“It’s not fair and I think you’re really mean”

A few days ago, I stumbled on this 2004 takedown of Dan Brown by the renowned linguist Geoffrey Pullum. It was much linked, liked and recommended when it appeared.

I have two objections to Prof. Pullum’s criticism. First, he does not allow that Brown’s “bad” style could be a literary device. The opening of The Da Vinci Code, “Renowned curator Jacques Saunière…” is in journalese. If Brown chose journalese for the introduction, he was in his own right: there’s no reason why the narrator should write like a Woolfean stylist. He might as well be a pretentious, third-rate hack.

Second, Pullum is being unfair to Brown:

Look at “heaved the masterpiece toward himself until it tore from the wall and Saunière collapsed backward in a heap beneath the canvas.” We don’t need to know it’s a masterpiece (it’s a Caravaggio hanging in the Louvre, that should be enough in the way of credentials, for heaven’s sake).

Brown’s narrator is simply using a synonym to “a painting by Caravaggio.” That’s typical of writing by journalists: they seem to have a fear of repetition and a mania for synonyms. “Masterpiece” is hardly the most unnatural of them – it’s not “slaying” or “funnyman” or “Putin ally.”

…after “a thundering iron gate” has fallen (by the way, it’s the fall that makes a thundering noise: there’s no such thing as a thundering gate)…

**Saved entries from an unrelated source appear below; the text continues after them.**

-- ==== Sys2Proof/Laws/State.lean ====
section
/-! SUPPORT. What each named update of the state does to each field: one lemma a field, so that no proof unfolds an update. -/

namespace Sys2Proof.Machine

/-! respond -/

@[simp] theorem respond_cfg (p : Port) (st : Status) (v : Word) (s : State) : (respond p st v s).cfg = s.cfg := rfl
@[simp] theorem respond_slot (p : Port) (st : Status) (v : Word) (s : State) : (respond p st v s).slot = s.slot := rfl
@[simp] theorem respond_head (p : Port) (st : Status) (v : Word) (s : State) : (respond p st v s).head = s.head := rfl
@[simp] theorem respond_tail (p : Port) (st : Status) (v : Word) (s : State) : (respond p st v s).tail = s.tail := rfl
@[simp] theorem respond_headC (p : Port) (st : Status) (v : Word) (s : State) : (respond p st v s).headC = s.headC := rfl
@[simp] theorem respond_tailP (p : Port) (st : Status) (v : Word) (s : State) : (respond p st v s).tailP = s.tailP := rfl
@[simp] theorem respond_asmSt (p : Port) (st : Status) (v : Word) (s : State) : (respond p st v s).asmSt = s.asmSt := rfl
@[simp] theorem respond_asmCnt (p : Port) (st : Status) (v : Word) (s : State) : (respond p st v s).asmCnt = s.asmCnt := rfl
@[simp] theorem respond_fbuf (p : Port) (st : Status) (v : Word) (s : State) : (respond p st v s).fbuf = s.fbuf := rfl
@[simp] theorem respond_vframe (p : Port) (st : Status) (v : Word) (s : State) : (respond p st v s).vframe = s.vframe := rfl
@[simp] theorem respond_vvalid (p : Port) (st : Status) (v : Word) (s : State) : (respond p st v s).vvalid = s.vvalid := rfl
@[simp] theorem respond_pollRem (p : Port) (st : Status) (v : Word) (s : State) : (respond p st v s).pollRem = s.pollRem := rfl
@[simp] theorem respond_pollLen (p : Port) (st : Status) (v : Word) (s : State) : (respond p st v s).pollLen = s.pollLen := rfl
@[simp] theorem respond_pollNew (p : Port) (st : Status) (v : Word) (s : State) : (respond p st v s).pollNew = s.pollNew := rfl
@[simp] theorem respond_pollBad (p : Port) (st : Status) (v : Word) (s : State) : (respond p st v s).pollBad = s.pollBad := rfl
@[simp] theorem respond_cntOvf (p : Port) (st : Status) (v : Word) (s : State) : (respond p st v s).cntOvf = s.cntOvf := rfl
@[simp] theorem respond_cntResync (p : Port) (st : Status) (v : Word) (s : State) : (respond p st v s).cntResync = s.cntResync := rfl
@[simp] theorem respond_cntEnderr (p : Port) (st : Status) (v : Word) (s : State) : (respond p st v s).cntEnderr = s.cntEnderr := rfl
@[simp] theorem respond_cntSumerr (p : Port) (st : Status) (v : Word) (s : State) : (respond p st v s).cntSumerr = s.cntSumerr := rfl
@[simp] theorem respond_cntFrame (p : Port) (st : Status) (v : Word) (s : State) : (respond p st v s).cntFrame = s.cntFrame := rfl
@[simp] theorem respond_faultCause (p : Port) (st : Status) (v : Word) (s : State) : (respond p st v s).faultCause = s.faultCause := rfl
@[simp] theorem respond_faultWord (p : Port) (st : Status) (v : Word) (s : State) : (respond p st v s).faultWord = s.faultWord := rfl
@[simp] theorem respond_faultPort (p : Port) (st : Status) (v : Word) (s : State) : (respond p st v s).faultPort = s.faultPort := rfl
@[simp] theorem respond_response (p : Port) (st : Status) (v : Word) (s : State) : (respond p st v s).response = some { port := p, status := st, value := v } := rfl
@[simp] theorem respond_turns (p : Port) (st : Status) (v : Word) (s : State) : (respond p st v s).turns = s.turns := rfl
@[simp] theorem respond_freeCount (p : Port) (st : Status) (v : Word) (s : State) : (respond p st v s).freeCount = s.freeCount := rfl
@[simp] theorem respond_storageDraw (p : Port) (st : Status) (v : Word) (s : State) : (respond p st v s).storageDraw = s.storageDraw := rfl

/-! noResponse -/

@[simp] theorem noResponse_cfg (s : State) : (noResponse s).cfg = s.cfg := rfl
@[simp] theorem noResponse_slot (s : State) : (noResponse s).slot = s.slot := rfl
@[simp] theorem noResponse_head (s : State) : (noResponse s).head = s.head := rfl
@[simp] theorem noResponse_tail (s : State) : (noResponse s).tail = s.tail := rfl
@[simp] theorem noResponse_headC (s : State) : (noResponse s).headC = s.headC := rfl
@[simp] theorem noResponse_tailP (s : State) : (noResponse s).tailP = s.tailP := rfl
@[simp] theorem noResponse_asmSt (s : State) : (noResponse s).asmSt = s.asmSt := rfl
@[simp] theorem noResponse_asmCnt (s : State) : (noResponse s).asmCnt = s.asmCnt := rfl
@[simp] theorem noResponse_fbuf (s : State) : (noResponse s).fbuf = s.fbuf := rfl
@[simp] theorem noResponse_vframe (s : State) : (noResponse s).vframe = s.vframe := rfl
@[simp] theorem noResponse_vvalid (s : State) : (noResponse s).vvalid = s.vvalid := rfl
@[simp] theorem noResponse_pollRem (s : State) : (noResponse s).pollRem = s.pollRem := rfl
@[simp] theorem noResponse_pollLen (s : State) : (noResponse s).pollLen = s.pollLen := rfl
@[simp] theorem noResponse_pollNew (s : State) : (noResponse s).pollNew = s.pollNew := rfl
@[simp] theorem noResponse_pollBad (s : State) : (noResponse s).pollBad = s.pollBad := rfl
@[simp] theorem noResponse_cntOvf (s : State) : (noResponse s).cntOvf = s.cntOvf := rfl
@[simp] theorem noResponse_cntResync (s : State) : (noResponse s).cntResync = s.cntResync := rfl
@[simp] theorem noResponse_cntEnderr (s : State) : (noResponse s).cntEnderr = s.cntEnderr := rfl
@[simp] theorem noResponse_cntSumerr (s : State) : (noResponse s).cntSumerr = s.cntSumerr := rfl
@[simp] theorem noResponse_cntFrame (s : State) : (noResponse s).cntFrame = s.cntFrame := rfl
@[simp] theorem noResponse_faultCause (s : State) : (noResponse s).faultCause = s.faultCause := rfl
@[simp] theorem noResponse_faultWord (s : State) : (noResponse s).faultWord = s.faultWord := rfl
@[simp] theorem noResponse_faultPort (s : State) : (noResponse s).faultPort = s.faultPort := rfl
@[simp] theorem noResponse_response (s : State) : (noResponse s).response = none := rfl
@[simp] theorem noResponse_turns (s : State) : (noResponse s).turns = s.turns := rfl
@[simp] theorem noResponse_freeCount (s : State) : (noResponse s).freeCount = s.freeCount := rfl
@[simp] theorem noResponse_storageDraw (s : State) : (noResponse s).storageDraw = s.storageDraw := rfl

/-! recordFault -/

@[simp] theorem recordFault_cfg (p : Port) (w : Word) (c : Cause) (s : State) : (recordFault p w c s).cfg = s.cfg := rfl
@[simp] theorem recordFault_slot (p : Port) (w : Word) (c : Cause) (s : State) : (recordFault p w c s).slot = s.slot := rfl
@[simp] theorem recordFault_head (p : Port) (w : Word) (c : Cause) (s : State) : (recordFault p w c s).head = s.head := rfl
@[simp] theorem recordFault_tail (p : Port) (w : Word) (c : Cause) (s : State) : (recordFault p w c s).tail = s.tail := rfl
@[simp] theorem recordFault_headC (p : Port) (w : Word) (c : Cause) (s : State) : (recordFault p w c s).headC = s.headC := rfl
@[simp] theorem recordFault_tailP (p : Port) (w : Word) (c : Cause) (s : State) : (recordFault p w c s).tailP = s.tailP := rfl
@[simp] theorem recordFault_asmSt (p : Port) (w : Word) (c : Cause) (s : State) : (recordFault p w c s).asmSt = s.asmSt := rfl
@[simp] theorem recordFault_asmCnt (p : Port) (w : Word) (c : Cause) (s : State) : (recordFault p w c s).asmCnt = s.asmCnt := rfl
@[simp] theorem recordFault_fbuf (p : Port) (w : Word) (c : Cause) (s : State) : (recordFault p w c s).fbuf = s.fbuf := rfl
@[simp] theorem recordFault_vframe (p : Port) (w : Word) (c : Cause) (s : State) : (recordFault p w c s).vframe = s.vframe := rfl
@[simp] theorem recordFault_vvalid (p : Port) (w : Word) (c : Cause) (s : State) : (recordFault p w c s).vvalid = s.vvalid := rfl
@[simp] theorem recordFault_pollRem (p : Port) (w : Word) (c : Cause) (s : State) : (recordFault p w c s).pollRem = s.pollRem := rfl
@[simp] theorem recordFault_pollLen (p : Port) (w : Word) (c : Cause) (s : State) : (recordFault p w c s).pollLen = s.pollLen := rfl
@[simp] theorem recordFault_pollNew (p : Port) (w : Word) (c : Cause) (s : State) : (recordFault p w c s).pollNew = s.pollNew := rfl
@[simp] theorem recordFault_pollBad (p : Port) (w : Word) (c : Cause) (s : State) : (recordFault p w c s).pollBad = s.pollBad := rfl
@[simp] theorem recordFault_cntOvf (p : Port) (w : Word) (c : Cause) (s : State) : (recordFault p w c s).cntOvf = s.cntOvf := rfl
@[simp] theorem recordFault_cntResync (p : Port) (w : Word) (c : Cause) (s : State) : (recordFault p w c s).cntResync = s.cntResync := rfl
@[simp] theorem recordFault_cntEnderr (p : Port) (w : Word) (c : Cause) (s : State) : (recordFault p w c s).cntEnderr = s.cntEnderr := rfl
@[simp] theorem recordFault_cntSumerr (p : Port) (w : Word) (c : Cause) (s : State) : (recordFault p w c s).cntSumerr = s.cntSumerr := rfl
@[simp] theorem recordFault_cntFrame (p : Port) (w : Word) (c : Cause) (s : State) : (recordFault p w c s).cntFrame = s.cntFrame := rfl
@[simp] theorem recordFault_faultCause (p : Port) (w : Word) (c : Cause) (s : State) : (recordFault p w c s).faultCause = s.faultCause ||| Cause.bit c := rfl
@[simp] theorem recordFault_faultWord (p : Port) (w : Word) (c : Cause) (s : State) : (recordFault p w c s).faultWord = if s.faultCause = 0 then w else s.faultWord := rfl
@[simp] theorem recordFault_faultPort (p : Port) (w : Word) (c : Cause) (s : State) : (recordFault p w c s).faultPort = if s.faultCause = 0 then p else s.faultPort := rfl
@[simp] theorem recordFault_response (p : Port) (w : Word) (c : Cause) (s : State) : (recordFault p w c s).response = s.response := rfl
@[simp] theorem recordFault_turns (p : Port) (w : Word) (c : Cause) (s : State) : (recordFault p w c s).turns = s.turns := rfl
@[simp] theorem recordFault_freeCount (p : Port) (w : Word) (c : Cause) (s : State) : (recordFault p w c s).freeCount = s.freeCount := rfl
@[simp] theorem recordFault_storageDraw (p : Port) (w : Word) (c : Cause) (s : State) : (recordFault p w c s).storageDraw = s.storageDraw := rfl

/-! raiseFault -/

@[simp] theorem raiseFault_cfg (p : Port) (w : Word) (c : Cause) (s : State) : (raiseFault p w c s).cfg = s.cfg := rfl
@[simp] theorem raiseFault_slot (p : Port) (w : Word) (c : Cause) (s : State) : (raiseFault p w c s).slot = s.slot := rfl
@[simp] theorem raiseFault_head (p : Port) (w : Word) (c : Cause) (s : State) : (raiseFault p w c s).head = s.head := rfl
@[simp] theorem raiseFault_tail (p : Port) (w : Word) (c : Cause) (s : State) : (raiseFault p w c s).tail = s.tail := rfl
@[simp] theorem raiseFault_headC (p : Port) (w : Word) (c : Cause) (s : State) : (raiseFault p w c s).headC = s.headC := rfl
@[simp] theorem raiseFault_tailP (p : Port) (w : Word) (c : Cause) (s : State) : (raiseFault p w c s).tailP = s.tailP := rfl
@[simp] theorem raiseFault_asmSt (p : Port) (w : Word) (c : Cause) (s : State) : (raiseFault p w c s).asmSt = s.asmSt := rfl
@[simp] theorem raiseFault_asmCnt (p : Port) (w : Word) (c : Cause) (s : State) : (raiseFault p w c s).asmCnt = s.asmCnt := rfl
@[simp] theorem raiseFault_fbuf (p : Port) (w : Word) (c : Cause) (s : State) : (raiseFault p w c s).fbuf = s.fbuf := rfl
@[simp] theorem raiseFault_vframe (p : Port) (w : Word) (c : Cause) (s : State) : (raiseFault p w c s).vframe = s.vframe := rfl
@[simp] theorem raiseFault_vvalid (p : Port) (w : Word) (c : Cause) (s : State) : (raiseFault p w c s).vvalid = s.vvalid := rfl
@[simp] theorem raiseFault_pollRem (p : Port) (w : Word) (c : Cause) (s : State) : (raiseFault p w c s).pollRem = s.pollRem := rfl
@[simp] theorem raiseFault_pollLen (p : Port) (w : Word) (c : Cause) (s : State) : (raiseFault p w c s).pollLen = s.pollLen := rfl
@[simp] theorem raiseFault_pollNew (p : Port) (w : Word) (c : Cause) (s : State) : (raiseFault p w c s).pollNew = s.pollNew := rfl
@[simp] theorem raiseFault_pollBad (p : Port) (w : Word) (c : Cause) (s : State) : (raiseFault p w c s).pollBad = s.pollBad := rfl
@[simp] theorem raiseFault_cntOvf (p : Port) (w : Word) (c : Cause) (s : State) : (raiseFault p w c s).cntOvf = s.cntOvf := rfl
@[simp] theorem raiseFault_cntResync (p : Port) (w : Word) (c : Cause) (s : State) : (raiseFault p w c s).cntResync = s.cntResync := rfl
@[simp] theorem raiseFault_cntEnderr (p : Port) (w : Word) (c : Cause) (s : State) : (raiseFault p w c s).cntEnderr = s.cntEnderr := rfl
@[simp] theorem raiseFault_cntSumerr (p : Port) (w : Word) (c : Cause) (s : State) : (raiseFault p w c s).cntSumerr = s.cntSumerr := rfl
@[simp] theorem raiseFault_cntFrame (p : Port) (w : Word) (c : Cause) (s : State) : (raiseFault p w c s).cntFrame = s.cntFrame := rfl
@[simp] theorem raiseFault_faultCause (p : Port) (w : Word) (c : Cause) (s : State) : (raiseFault p w c s).faultCause = s.faultCause ||| Cause.bit c := rfl
@[simp] theorem raiseFault_faultWord (p : Port) (w : Word) (c : Cause) (s : State) : (raiseFault p w c s).faultWord = if s.faultCause = 0 then w else s.faultWord := rfl
@[simp] theorem raiseFault_faultPort (p : Port) (w : Word) (c : Cause) (s : State) : (raiseFault p w c s).faultPort = if s.faultCause = 0 then p else s.faultPort := rfl
@[simp] theorem raiseFault_response (p : Port) (w : Word) (c : Cause) (s : State) : (raiseFault p w c s).response = some { port := p, status := .fault, value := BitVec.ofNat 16 (Cause.code c) } := rfl
@[simp] theorem raiseFault_turns (p : Port) (w : Word) (c : Cause) (s : State) : (raiseFault p w c s).turns = s.turns := rfl
@[simp] theorem raiseFault_freeCount (p : Port) (w : Word) (c : Cause) (s : State) : (raiseFault p w c s).freeCount = s.freeCount := rfl
@[simp] theorem raiseFault_storageDraw (p : Port) (w : Word) (c : Cause) (s : State) : (raiseFault p w c s).storageDraw = s.storageDraw := rfl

By the same token, there’s no such thing as a creaking door: it’s the movement of the hinge that produces a creaking sound.

A voice doesn’t speak —a person speaks; a voice is what a person speaks with.

Occasionally it does, especially if disembodied. See 1 Kings 19 and Acts 10-11. The curator hears the voice before seeing the speaker.

“Chillingly close” would be right in your ear, whereas this voice is fifteen feet away behind the thundering gate.

No, “chillingly close” means “close enough to be chilling.” Why can’t a voice chill one’s blood from the distance of fifteen feet, through a barred gate?

The curator (do we really need to be told his profession a third time?) cannot slowly turn his head if he has frozen; freezing (as a voluntary human action) means temporarily ceasing all muscular movements.

Sure. “On his hands and knees, the curator froze, turning his head slowly” sounds slightly comical. Either he was frozen from neck down only or he froze, then unfroze, and turned his head. A bit sloppy but fixable. And it’s pretty clear what’s going on. As clear as in a movie.

And crucially, a silhouette does not stare! A silhouette is a shadow. If Saunière can see the man’s pale skin, thinning hair, iris color, and red pupils (all at fifteen feet), the man cannot possibly be in silhouette.

This much is true: silhouettes are monochrome by definition. The “silhouette” should have been a “shape” or a “figure.” Despite the misuse of the word, the overall picture is easy to see.

Brown’s writing is not just bad; it is staggeringly, clumsily, thoughtlessly, almost ingeniously bad.

I respectfully disagree. It’s not “staggeringly, clumsily, thoughtlessly” bad. It’s just bad, possibly on purpose, “ingeniously.”

2 Comments

  1. I found Dan Brown’s prose to be absolutely appalling. It might have been grammatically correct, but boy was it bad. And there are also plenty of examples of sloppy research: in The Da Vinci Code there is an American woman at Cambridge University who is on Spring Break. I assume he means Easter. And the whole technical premise of Digital Fortress is flawed.

    But for all that said, he writes and people want to read it and he sells books and makes himself millions. Good on him!

    I asked over at my place the other day whether guys like Dan Brown and Ken Follett are bad writers who got lucky or they are geniuses who write like this because they know it will sell. I am inclining towards the former. But as I said, I don’t begrudge them any of this.

    • Not that it’s directly relevant, but F. R. Leavis wrote that Theodore Dreiser “seems as though he learned English from a newspaper. He gives the feeling that he doesn’t have any native language…” Mencken, on the other hand, promoted Dreiser as a great American realist.